Moreover, the court could not have taken judicial cognizance of the sickly condition and appearance of the accused at the trial of this case, because, as stated above, his plea of guilty dispensed with the necessity of taking any evidence to substantiate the allegations of the information. Neither his alleged sickly condition and appearance (art. 13, par. 9, Rev. Penal Code), as exemplified by a medical certificate Exhibit A annexed to the supplementary petition for reconsideration of the judgment, can have any bearing on the instant case as a mitigating circumstance. This accused is charged and convicted of a violation of a special law (Act No. 3992, The Revised Motor Vehicle Law) and the provisions of the Revised Penal Code are, pursuant to its article 10, not, therefore, applicable thereto.
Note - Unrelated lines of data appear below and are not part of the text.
-- ==== Sys2Proof/Machine/Script.lean ====
section
/-! DEFINITION. The spec's script notation for event sequences and its pseudo-events (30_encoding R84, R85), read from
text and expanded to deliveries. -/

namespace Sys2Proof.Machine

/-- One line of a script: an event with its draw (R84), or a pseudo-event (R85). -/
inductive ScriptLine where
  | connect (openOk : Bool)
  | tick (txOk : Bool)
  | userPeriodic (txOk : Bool)
  | userMode (v : Int) (txOk : Bool)
  | userInterval (v : Int) (txOk : Bool)
  | userFilter (v : Int) (txOk : Bool)
  | rx (f : List Byte)
  | close
  /-- `rxc <hex bytes>`: the frame with its checksum appended. -/
  | rxc (body : List Byte)
  /-- `poll <n>`: n ticks. -/
  | poll (n : Nat)
  deriving DecidableEq, Repr

/-- The digits of the notation, each standing at the place of its value. -/
def digits : List Char :=
  "0123456789ABCDEF".toList

/-- The value of a digit below `base`: its place among the digits, in either case of a letter (log 35). -/
def digitValue (base : Nat) (c : Char) : Option Nat :=
  (digits.take base).findIdx? (· = c.toUpper)

/-- A byte: two hex digits, no `0x` (R84). -/
def hexByte (tok : String) : Option Byte :=
  match tok.toList with
  | [hi, lo] => do
    let h ← digitValue 16 hi
    let l ← digitValue 16 lo
    some (BitVec.ofNat 8 (16 * h + l))
  | _ => none

/-- Decimal digits after the value `acc` of the digits before them. -/
def decimalFrom (acc : Nat) : List Char → Option Nat
  | [] => some acc
  | c :: cs => (digitValue 10 c).bind fun d => decimalFrom (10 * acc + d) cs

/-- A natural number. R84 and R85 name no base; the model reads decimal only (DESIGN CHOICE, log 35). -/
def decimalNat : List Char → Option Nat
  | [] => none
  | cs => decimalFrom 0 cs

/-- An integer, with `-` before a negative one; decimal only, `0x` is refused (DESIGN CHOICE, log 35). -/
def decimalInt (tok : String) : Option Int :=
  match tok.toList with
  | '-' :: cs => (decimalNat cs).map fun n => -(n : Int)
  | cs => (decimalNat cs).map fun n => (n : Int)

/-- The draw a line's end gives: true with no suffix, false with the suffix (R84). -/
def drawSuffix (suffix : String) : List String → Option Bool
  | [] => some true
  | [tok] => if tok = suffix then some false else none
  | _ => none

/-- One line of words (R84, R85). -/
def parseWords : List String → Option ScriptLine
  | "connect" :: rest => (drawSuffix "!openfail" rest).map .connect
  | "tick" :: rest => (drawSuffix "!txfail" rest).map .tick
  | "user" :: "periodic" :: rest => (drawSuffix "!txfail" rest).map .userPeriodic
  | "user" :: "mode" :: v :: rest => do
    some (.userMode (← decimalInt v) (← drawSuffix "!txfail" rest))
  | "user" :: "interval" :: v :: rest => do
    some (.userInterval (← decimalInt v) (← drawSuffix "!txfail" rest))
  | "user" :: "filter" :: v :: rest => do
    some (.userFilter (← decimalInt v) (← drawSuffix "!txfail" rest))
  | "rx" :: bytes => (bytes.mapM hexByte).map .rx
  | ["close"] => some .close
  | "rxc" :: bytes => (bytes.mapM hexByte).map .rxc
  | ["poll", n] => (decimalNat n.toList).map .poll
  | _ => none

/-- The words of a line, its comment dropped (R84). -/
def wordsOf (line : List Char) : List String :=
  (((line.takeWhile (· ≠ '#')).splitOn ' ').filter (· ≠ [])).map String.ofList

/-- A script: one event a line, empty and comment lines skipped; none where a line is not of the notation. -/
def parseScript (script : List Char) : Option (List ScriptLine) :=
  (((script.splitOn '\n').map wordsOf).filter (· ≠ [])).mapM parseWords

/-- The delivery of an event; an event's packet depends on no table and no address. -/
def eventDelivery (T : CrcTable) (i : Instr) (d : Draws) : Delivery :=
  { packet := encode T 0 i, draws := d }

/-- What a line stands for: one delivery, or a pseudo-event's expansion (R84, R85). A draw the line does not name is
true. -/
def ScriptLine.expand (T : CrcTable) : ScriptLine → List Delivery
  | .connect ok => [eventDelivery T .connect ⟨ok, true⟩]
  | .tick ok => [eventDelivery T .tick ⟨true, ok⟩]
  | .userPeriodic ok => [eventDelivery T .userPeriodic ⟨true, ok⟩]
  | .userMode v ok => [eventDelivery T (.userMode (.integer v)) ⟨true, ok⟩]
  | .userInterval v ok => [eventDelivery T (.userInterval (.integer v)) ⟨true, ok⟩]
  | .userFilter v ok => [eventDelivery T (.userFilter (.integer v)) ⟨true, ok⟩]
  | .rx f => [eventDelivery T (.rx f) ⟨true, true⟩]
  | .close => [eventDelivery T .close ⟨true, true⟩]
  | .rxc body => [eventDelivery T (.rx (appendCrc T body)) ⟨true, true⟩]
  | .poll n => List.replicate n (eventDelivery T .tick ⟨true, true⟩)

/-- Deliver a script's events after those the environment already holds. -/
def loadScript (ls : List ScriptLine) (s : State) : State :=
  s.setInbox (s.inbox ++ ls.flatMap (ScriptLine.expand s.crcTable))

end Sys2Proof.Machine
end

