/-- Settles O58: both pseudo-events put the same deliveries in the inbox as their expansions. -/
theorem pseudoEventsAreTheirExpansions : Obligations.PseudoEventsAreTheirExpansions := by
  refine fun s => ⟨fun body => ⟨rfl, ?valid⟩, fun n => ?poll⟩
  case valid => rw [frameOk_append_byte, beq_self_eq_true]
  case poll =>
    have hexpand : (List.replicate n (ScriptLine.tick true)).flatMap (ScriptLine.expand s.crcTable) =
        List.replicate n (eventDelivery s.crcTable .tick ⟨true, true⟩) := by
      rw [List.flatMap_replicate]
      exact List.flatten_replicate_singleton
    rw [loadScript, loadScript, hexpand, List.flatMap_singleton, ScriptLine.expand]

theorem drawSuffix_nil (suffix : String) : drawSuffix suffix [] = some true := rfl

theorem drawSuffix_self (suffix : String) : drawSuffix suffix [suffix] = some false := if_pos rfl

theorem drawSuffix_other {suffix w : String} (h : w ≠ suffix) : drawSuffix suffix [w] = none := if_neg h

/-! What each kind of line reads as, its draw left to `drawSuffix`. -/

section ParseWords

variable (rest : List String)

theorem parseWords_connect :
    parseWords ("connect" :: rest) = (drawSuffix "!openfail" rest).map .connect := rfl

theorem parseWords_tick : parseWords ("tick" :: rest) = (drawSuffix "!txfail" rest).map .tick := rfl

theorem parseWords_userPeriodic :
    parseWords ("user" :: "periodic" :: rest) = (drawSuffix "!txfail" rest).map .userPeriodic := rfl

theorem parseWords_rx : parseWords ("rx" :: rest) = (rest.mapM hexByte).map .rx := rfl

theorem parseWords_close_word (w : String) : parseWords ["close", w] = none := rfl

variable {num : String} {v : Int}

/-- A line with an operand that is read as `v` is, after it, a line with a draw alone. -/
theorem operand_then_draw (hv : decimalInt num = some v) (line : Int → Bool → ScriptLine) :
    ((decimalInt num).bind fun n => (drawSuffix "!txfail" rest).bind fun ok => some (line n ok)) =
      (drawSuffix "!txfail" rest).map (line v) := by
  rw [hv, Option.bind_some, Option.map_eq_bind]
  rfl

theorem parseWords_userMode (hv : decimalInt num = some v) :
    parseWords ("user" :: "mode" :: num :: rest) = (drawSuffix "!txfail" rest).map (.userMode v) :=
  operand_then_draw rest hv .userMode

theorem parseWords_userInterval (hv : decimalInt num = some v) :
    parseWords ("user" :: "interval" :: num :: rest) = (drawSuffix "!txfail" rest).map (.userInterval v) :=
  operand_then_draw rest hv .userInterval

theorem parseWords_userFilter (hv : decimalInt num = some v) :
    parseWords ("user" :: "filter" :: num :: rest) = (drawSuffix "!txfail" rest).map (.userFilter v) :=
  operand_then_draw rest hv .userFilter

end ParseWords

/-- The words are a line that is delivered as one packet, which decodes to the row, with the draws. -/
def ReadsAs (T : CrcTable) (words : List String) (i : Instr) (d : Draws) : Prop :=
  ∃ l p, parseWords words = some l ∧ l.expand T = [⟨p, d⟩] ∧ decode p = .ok i

/-- The words are a line that sends: they end with no suffix or with `!txfail`, and with no other word. -/
def ReadsAsSend (T : CrcTable) (words : List String) (i : Instr) : Prop :=
  ReadsAs T words i ⟨true, true⟩ ∧ ReadsAs T (words ++ ["!txfail"]) i ⟨true, false⟩ ∧
    ∀ w, w ≠ "!txfail" → parseWords (words ++ [w]) = none

section ReadsAs

variable {T : CrcTable} {words : List String} {i : Instr} {d : Draws}

/-- An event's delivery is read back as the event, by the round trip of its packet. -/
theorem readsAs_of_expand {l : ScriptLine} (hparse : parseWords words = some l)
    (hexpand : l.expand T = [eventDelivery T i d]) (hfits : i.fitsLayout = true) : ReadsAs T words i d :=
  ⟨l, encode T 0 i, hparse, hexpand, decodeEncodeRoundTrip T 0 i hfits⟩

/-- A line whose draw is left to `drawSuffix` and is `txOk` is a line that sends. -/
theorem readsAsSend_of_draw {line : Bool → ScriptLine}
    (hparse : ∀ rest, parseWords (words ++ rest) = (drawSuffix "!txfail" rest).map line)
    (hexpand : ∀ ok, (line ok).expand T = [eventDelivery T i ⟨true, ok⟩]) (hfits : i.fitsLayout = true) :
    ReadsAsSend T words i := by
  refine ⟨readsAs_of_expand ?noSuffix (hexpand true) hfits, readsAs_of_expand ?suffix (hexpand false) hfits,
    fun w hw => ?otherWord⟩
  case noSuffix =>
    have h := hparse []
    rwa [List.append_nil, drawSuffix_nil] at h
  case suffix => rw [hparse, drawSuffix_self, Option.map_some]
  case otherWord => rw [hparse, drawSuffix_other hw, Option.map_none]

end ReadsAs

/-- Settles O59: `ReadsAs` and `ReadsAsSend` name its two local predicates. -/
theorem scriptLinesDeliverTheirEvents : Obligations.ScriptLinesDeliverTheirEvents := by
  intro T v num f hex hv hf
  have connectOther (w : String) (hw : w ≠ "!openfail") : parseWords ["connect", w] = none := by
    rw [parseWords_connect, drawSuffix_other hw, Option.map_none]
  have rxParse : parseWords ("rx" :: hex) = some (.rx f) := by
    rw [parseWords_rx, hf, Option.map_some]
  have connectLine : ReadsAs T ["connect"] .connect ⟨true, true⟩ := readsAs_of_expand rfl rfl rfl
  have connectFails : ReadsAs T ["connect", "!openfail"] .connect ⟨false, true⟩ := readsAs_of_expand rfl rfl rfl
  have rxLine : ReadsAs T ("rx" :: hex) (.rx f) ⟨true, true⟩ := readsAs_of_expand rxParse rfl rfl
  have closeLine : ReadsAs T ["close"] .close ⟨true, true⟩ := readsAs_of_expand rfl rfl rfl
  have tick : ReadsAsSend T ["tick"] .tick := readsAsSend_of_draw parseWords_tick (fun _ => rfl) rfl
  have periodic : ReadsAsSend T ["user", "periodic"] .userPeriodic :=
    readsAsSend_of_draw parseWords_userPeriodic (fun _ => rfl) rfl
  have mode : ReadsAsSend T ["user", "mode", num] (.userMode (.integer v)) :=
    readsAsSend_of_draw (parseWords_userMode · hv) (fun _ => rfl) rfl
  have interval : ReadsAsSend T ["user", "interval", num] (.userInterval (.integer v)) :=
    readsAsSend_of_draw (parseWords_userInterval · hv) (fun _ => rfl) rfl
  have filter : ReadsAsSend T ["user", "filter", num] (.userFilter (.integer v)) :=
    readsAsSend_of_draw (parseWords_userFilter · hv) (fun _ => rfl) rfl
  exact ⟨connectLine, connectFails, connectOther, tick, periodic, mode, interval, filter, rxLine, closeLine,
    parseWords_close_word⟩

end Sys2Proof.Machine

/-! ### The checksum unit (40_checksum) -/

namespace Sys2Proof.Machine

@[simp] theorem crcStep_zero (T : CrcTable) (b : Byte) : crcStep T 0 b = T.get b.toFin := by
  simp [crcStep]

/-- Settles O8: the row's answer is `crcStep`, whose two corner cases are rules of their own. -/
theorem crcStepAnswersTableEntry : Obligations.CrcStepAnswersTableEntry := by
  intro s c b
  have hexec (c b : Byte) : exec (.crcStep c b) s = .next (s.answer (.byte (crcStep s.crcTable c b))) := rfl
  refine ⟨hexec c b, ?equal, ?zero⟩
  case equal => rw [hexec, crcStep_self, State.answer]
  case zero => rw [hexec, crcStep_zero, State.answer]

/-- Settles O9: the answer is `crc8`. -/
theorem crc8AnswersByteByByte : Obligations.Crc8AnswersByteByByte := by
  refine fun s => ⟨crc8 s.crcTable, fun bs => rfl, crc8_nil s.crcTable, fun b => ?oneByte, fun xs b => ?oneMore⟩
  case oneByte => exact (crc8_append_byte s.crcTable [] b).trans (crcStep_zero s.crcTable b)
  case oneMore => rw [crc8_append_byte, crcStep]

theorem frameOk_appendCrc (T : CrcTable) (body : List Byte) : frameOk T (appendCrc T body) = true := by
  rw [appendCrc, frameOk_append_byte, beq_self_eq_true]

theorem frameOk_append_byte_of_ne {T : CrcTable} {body : List Byte} {c : Byte} (hc : c ≠ crc8 T body) :
    frameOk T (body ++ [c]) = false := by
  rw [frameOk_append_byte, beq_false_of_ne hc]

/-- Settles O10: the last step over a valid frame is CRC_STEP of the checksum with itself. -/
theorem appendedChecksumIsValidWithConstantResidue : Obligations.AppendedChecksumIsValidWithConstantResidue := by
  refine fun T body => ⟨rfl, frameOk_appendCrc T body, ?residue⟩
  case residue => rw [appendCrc, crc8_append_byte, crcStep_self]

section Bijective

variable {T : CrcTable}

theorem crcStep_injective_left (h : Function.Injective fun i : Fin 256 => T.get i) (b : Byte) :
    Function.Injective fun c => crcStep T c b :=
  fun _ _ hc => (BitVec.xor_left_inj b).mp (BitVec.toFin_inj.mp (h hc))

theorem crcStep_injective_right (h : Function.Injective fun i : Fin 256 => T.get i) (c : Byte) :
    Function.Injective fun b => crcStep T c b :=
  fun _ _ hb => (BitVec.xor_right_inj c).mp (BitVec.toFin_inj.mp (h hb))

/-- A difference in the checksum so far is never lost again: every further step keeps it. -/
theorem foldl_crcStep_injective (h : Function.Injective fun i : Fin 256 => T.get i) (bs : List Byte) :
    Function.Injective fun c => bs.foldl (crcStep T) c := by
  induction bs with
  | nil => exact Function.injective_id
  | cons b bs ih => exact ih.comp (crcStep_injective_left h b)

/-- The checksums after the changed byte differ, and the bytes behind it keep them apart. -/
theorem crc8_change_byte (h : Function.Injective fun i : Fin 256 => T.get i) (pre post : List Byte) {x y : Byte}
    (hxy : x ≠ y) : crc8 T (pre ++ x :: post) ≠ crc8 T (pre ++ y :: post) := by
  rw [crc8_append, crc8_append, List.foldl_cons, List.foldl_cons]
  exact (foldl_crcStep_injective h post).ne ((crcStep_injective_right h (crc8 T pre)).ne hxy)

end Bijective

/-- Settles O11: of the bijection only its injectivity is needed. -/
theorem bijectiveTableDetectsOneByteChange : Obligations.BijectiveTableDetectsOneByteChange :=
  fun _ h => ⟨crcStep_injective_left h.injective, crcStep_injective_right h.injective,
    fun pre post _ _ hxy => crc8_change_byte h.injective pre post hxy⟩

/-! ### Frames that DECODE drops for their length or their checksum (41_frame_codec R136, R137) -/

theorem decodeFrame_of_length_lt (T : CrcTable) {f : List Byte} (h : f.length < 4) :
    decodeFrame T f = .dropTooShort f.length :=
  if_pos h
Upon carefully viewing this case, we are of the opinion that if appellant was really in such physical condition, as is described in said Exhibit A, he should not have driven that civilian jeep "with defective brakes," along Legarda Street of this City, and thus violated the provision of paragraph (d) of section 67 of Act No. 3992. This law, approved on December 3, 1932, after the enactment of Act No. 3813 (The Revised Penal Code) which took effect on the 1st day of January 1932, has superseded the provisions of article 365 of the Revised Penal Code in cases of offenses resulting from criminal negligence of the offender while operating a motor vehicle; the purpose of the lawmaker being to curb such violations by prescribing therefor a more severe penalty than that provided by the Revised Penal Code for ordinary cases of reckless imprudence.
Premised on all the foregoing, we, therefore, modify the judgment appealed from in the sense that the penalty imposed upon this appellant shall consist of an indeterminate penalty, ranging from six months and one day to one year and six months of imprisonment. With costs.
Moran, C.J., Ozaeta, Paras, Pablo, Bengzon, Padilla, Tuason, Montemayor and Reyes, JJ., concur.